/-- The decisions of the handler lead to a state with the invariant. -/
theorem settleT_inv (l : List TTask) : ∀ s, MidT l s → Inv (settleT l s) := by
  induction l with
  | nil => intro s m; exact absurd m.rel (by simp [endsReleasedT])
  | cons x rest ih =>
    intro s m
    have hr := m.rel
    have hph := m.phase
    have hs := m.sound
    have go : ∀ {u : State} {l' : List TTask}, u.mode = s.mode → u.cfgValid = s.cfgValid → u.speed = s.speed → u.low = s.low → u.high = s.high → u.tvalid = s.tvalid → u.busy = s.busy → u.cop = s.cop → u.edgePend = s.edgePend → u.handlerPend = s.handlerPend → u.mem = s.mem → u.cpos = s.cpos → u.sclOut = s.sclOut → u.xsegs = s.xsegs → u.tfsm ≠ .idle → frontRunsT l' → (∀ t ∈ l', t.sound) → endsReleasedT l' u.sdaOut → phaseFits l' u.tfsm u.tdir → Inv (u.setTpos l') := by
      intro u l' h1 h2 h3 h4 h5 h6 h8 h9 h10 h11 h12 h13 h14 h15 h16 h17 h18 h19 h20
      exact inv_of_midT (m.congr h1 h2 h3 h4 h5 h6 h8 h9 h10 h11 h12 h13 h14 h15 h16 h18 h19 h20) h17
    have hs' : ∀ t ∈ rest, t.sound := fun t ht => hs t (List.mem_cons_of_mem _ ht)
    cases x with
    | op i => exact inv_of_midT m trivial
    | takeBit => exact ih (s.setBitv s.got) (m.congr (t := s.setBitv s.got) rfl rfl rfl rfl rfl rfl rfl rfl rfl rfl rfl rfl rfl rfl m.run hs' hr hph)
    | shiftTsr => exact ih _ (m.congr (t := s.setTsr (shiftIn s.tsr s.bitv)) rfl rfl rfl rfl rfl rfl rfl rfl rfl rfl rfl rfl rfl rfl m.run hs' hr hph)
    | watchFirst =>
      refine go rfl rfl rfl rfl rfl rfl rfl rfl rfl rfl rfl rfl rfl rfl m.run trivial ?_ hr hph
      simp [TTask.sound, isTargetOp]; exact hs'
    | watchClk d0 =>
      simp only [settleT]
      split
      · refine go rfl rfl rfl rfl rfl rfl rfl rfl rfl rfl rfl rfl rfl rfl m.run trivial ?_ hr hph
        simp [TTask.sound, isTargetOp]; exact hs'
      · exact ih _ (m.congr (t := s.setDetect .bit (some d0)) rfl rfl rfl rfl rfl rfl rfl rfl rfl rfl rfl rfl rfl rfl m.run hs' hr hph)
    | watchDat d0 =>
      simp only [settleT]
      split
      · refine go rfl rfl rfl rfl rfl rfl rfl rfl rfl rfl rfl rfl rfl rfl m.run trivial ?_ hr hph
        simp [TTask.sound, isTargetOp]; exact hs'
      · exact ih _ (m.congr (t := s.setDetect (if d0 then .restart else .stop) none) rfl rfl rfl rfl rfl rfl rfl rfl rfl rfl rfl rfl rfl rfl m.run hs' hr hph)
    | addrDecide =>
      simp only [settleT, State.addressPhaseEnd]
      simp only [endsReleasedT] at hr
      have m' : MidT (.addrDecide :: rest) (s.setTdir (directionOf s.tsr)) := m.congr (t := s.setTdir (directionOf s.tsr)) rfl rfl rfl rfl rfl rfl rfl rfl rfl rfl rfl rfl rfl rfl m.run hs hr hph
      split
      · exact finish_inv m' hr
      · split
        · rename_i hrd
          refine go rfl rfl rfl rfl rfl rfl rfl rfl rfl rfl rfl rfl rfl rfl m.run trivial ?_ trivial ⟨hph, hrd⟩
          simp [TTask.sound, isTargetOp]
        · rename_i hrd
          refine go rfl rfl rfl rfl rfl rfl rfl rfl rfl rfl rfl rfl rfl rfl m.run trivial ?_ rfl
            ⟨hph, by simpa using hrd⟩
          simp [ackThenDetect, TTask.sound, isTargetOp]
    | beginSend =>
      refine go rfl rfl rfl rfl rfl rfl rfl rfl rfl rfl rfl rfl rfl rfl ?_ trivial ?_ trivial ⟨rfl, hph.2⟩
      · simp
      · simp [TTask.sound, isTargetOp]
    | loadByte =>
      refine go rfl rfl rfl rfl rfl rfl rfl rfl rfl rfl rfl rfl rfl rfl m.run trivial ?_ rfl hph
      simp [TTask.sound, isTargetOp]
    | rackDecide =>
      simp only [settleT]
      split
      · exact finish_inv m hr
      · refine go rfl rfl rfl rfl rfl rfl rfl rfl rfl rfl rfl rfl rfl rfl m.run trivial ?_ trivial hph
        simp [TTask.sound, isTargetOp]
    | afterDetect first =>
      simp only [settleT, State.afterDetection]
      simp only [endsReleasedT] at hr
      split
      · refine go rfl rfl rfl rfl rfl rfl rfl rfl rfl rfl rfl rfl rfl rfl m.run trivial ?_ hr ?_
        · simp [TTask.sound, isTargetOp]
        · refine ⟨rfl, ?_, hph.2⟩
          show s.tfsm = _ ∨ s.tfsm = _
          rw [hph.1]; cases first <;> simp
      · refine go rfl rfl rfl rfl rfl rfl rfl rfl rfl rfl rfl rfl rfl rfl ?_ trivial ?_ hr rfl
        · simp
        · simp [TTask.sound, isTargetOp, addressTasks]
      · cases first
        · refine go rfl rfl rfl rfl rfl rfl rfl rfl rfl rfl rfl rfl rfl rfl m.run trivial ?_ hr hph
          simp [TTask.sound, isTargetOp]
        · refine go rfl rfl rfl rfl rfl rfl rfl rfl rfl rfl rfl rfl rfl rfl ?_ trivial ?_ hr ⟨rfl, hph.2⟩
          · simp
          · simp [TTask.sound, isTargetOp]
    | readData =>
      refine go rfl rfl rfl rfl rfl rfl rfl rfl rfl rfl rfl rfl rfl rfl m.run trivial ?_ hr hph
      simp [TTask.sound, isTargetOp]
    | deliver =>
      refine go rfl rfl rfl rfl rfl rfl rfl rfl rfl rfl rfl rfl rfl rfl m.run trivial ?_ hr hph
      simp [TTask.sound, isTargetOp]
    | statusDecide =>
      simp only [settleT]
      split
      · refine go rfl rfl rfl rfl rfl rfl rfl rfl rfl rfl rfl rfl rfl rfl m.run trivial ?_ rfl hph
        simp [TTask.sound, isTargetOp, ackThenDetect]
      · exact finish_inv m hr
    | finish o => exact finish_inv m hr

/-- The state with everything hidden that an operation of the handler may change. -/
def State.hideT (s : State) : State :=
  { s with
    sdaOut := false, tpos := [], tsr := 0#8, got := false, ans := 0#8, calls := [], answers := [], tick := 0
    edgePend := false, busOpen := false, lastCond := none, unsanctioned := false }

theorem hideT_driveSda (s : State) (l) : (s.driveSda l).hideT = s.hideT := rfl
theorem hideT_thenT (s : State) (l) : (s.thenT l).hideT = s.hideT := rfl
theorem hideT_setTsr (s : State) (l) : (s.setTsr l).hideT = s.hideT := rfl
theorem hideT_readScl (s : State) : (s.readScl).hideT = s.hideT := rfl
theorem hideT_readSda (s : State) : (s.readSda).hideT = s.hideT := rfl
theorem hideT_callOut (s : State) (c) : (s.callOut c).hideT = s.hideT := rfl
theorem hideT_dropAnswer (s : State) : s.dropAnswer.hideT = s.hideT := by
  unfold State.dropAnswer; split <;> rfl
theorem hideT_callFor (s : State) (c) : (s.callFor c).hideT = s.hideT := by
  show s.dropAnswer.hideT = _
  exact hideT_dropAnswer s
theorem hideT_pollScl (s : State) (l i) : (s.pollScl l i).hideT = s.hideT := by
  unfold State.pollScl; split <;> rfl

/-- What an operation of the handler leaves alone. -/
theorem exec_target_frame {i : Instr} (hi : isTargetOp i = true) {s t : State} (h : exec i s = .next t) :
    t.hideT = s.hideT := by
  cases i <;> first | (exact absurd hi Bool.false_ne_true) | skip
  case tRbyte first => cases first <;> (obtain rfl := Host.Outcome.next.inj h; simp only [State.beginTrbit, hideT_pollScl, hideT_thenT, hideT_setTsr])
  case tDetect => obtain rfl := Host.Outcome.next.inj h; split <;> simp only [hideT_thenT, hideT_readScl]
  all_goals (obtain rfl := Host.Outcome.next.inj h; simp only [State.beginTrbit, State.beginTwbit, hideT_driveSda, hideT_thenT, hideT_readScl, hideT_readSda, hideT_callOut, hideT_callFor, hideT_pollScl])

/-- While a transaction runs no edge is latched. -/
theorem observe_edge_of_run {b s : State} (hh : s.tfsm ≠ .idle) : (b.observe s).edgePend = s.edgePend := by
  simp [State.observe, State.armed, hh]

/-- A poll latches no edge. -/
theorem pollScl_edge (s : State) (l i) : (s.pollScl l i).edgePend = s.edgePend :=
    by unfold State.pollScl; split <;> rfl

/-- A callback latches no edge. -/
theorem callFor_edge (s : State) (c) : (s.callFor c).edgePend = s.edgePend := by
  show s.dropAnswer.edgePend = _
  unfold State.dropAnswer; split <;> rfl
= = = =
- Try it: Lines that contain "with" should be pulled from the entries above and reported.

- Response to this task:
/-- The decisions of the handler lead to a state with the invariant. -/
  induction l with
    cases x with
/-- The state with everything hidden that an operation of the handler may change. -/
  { s with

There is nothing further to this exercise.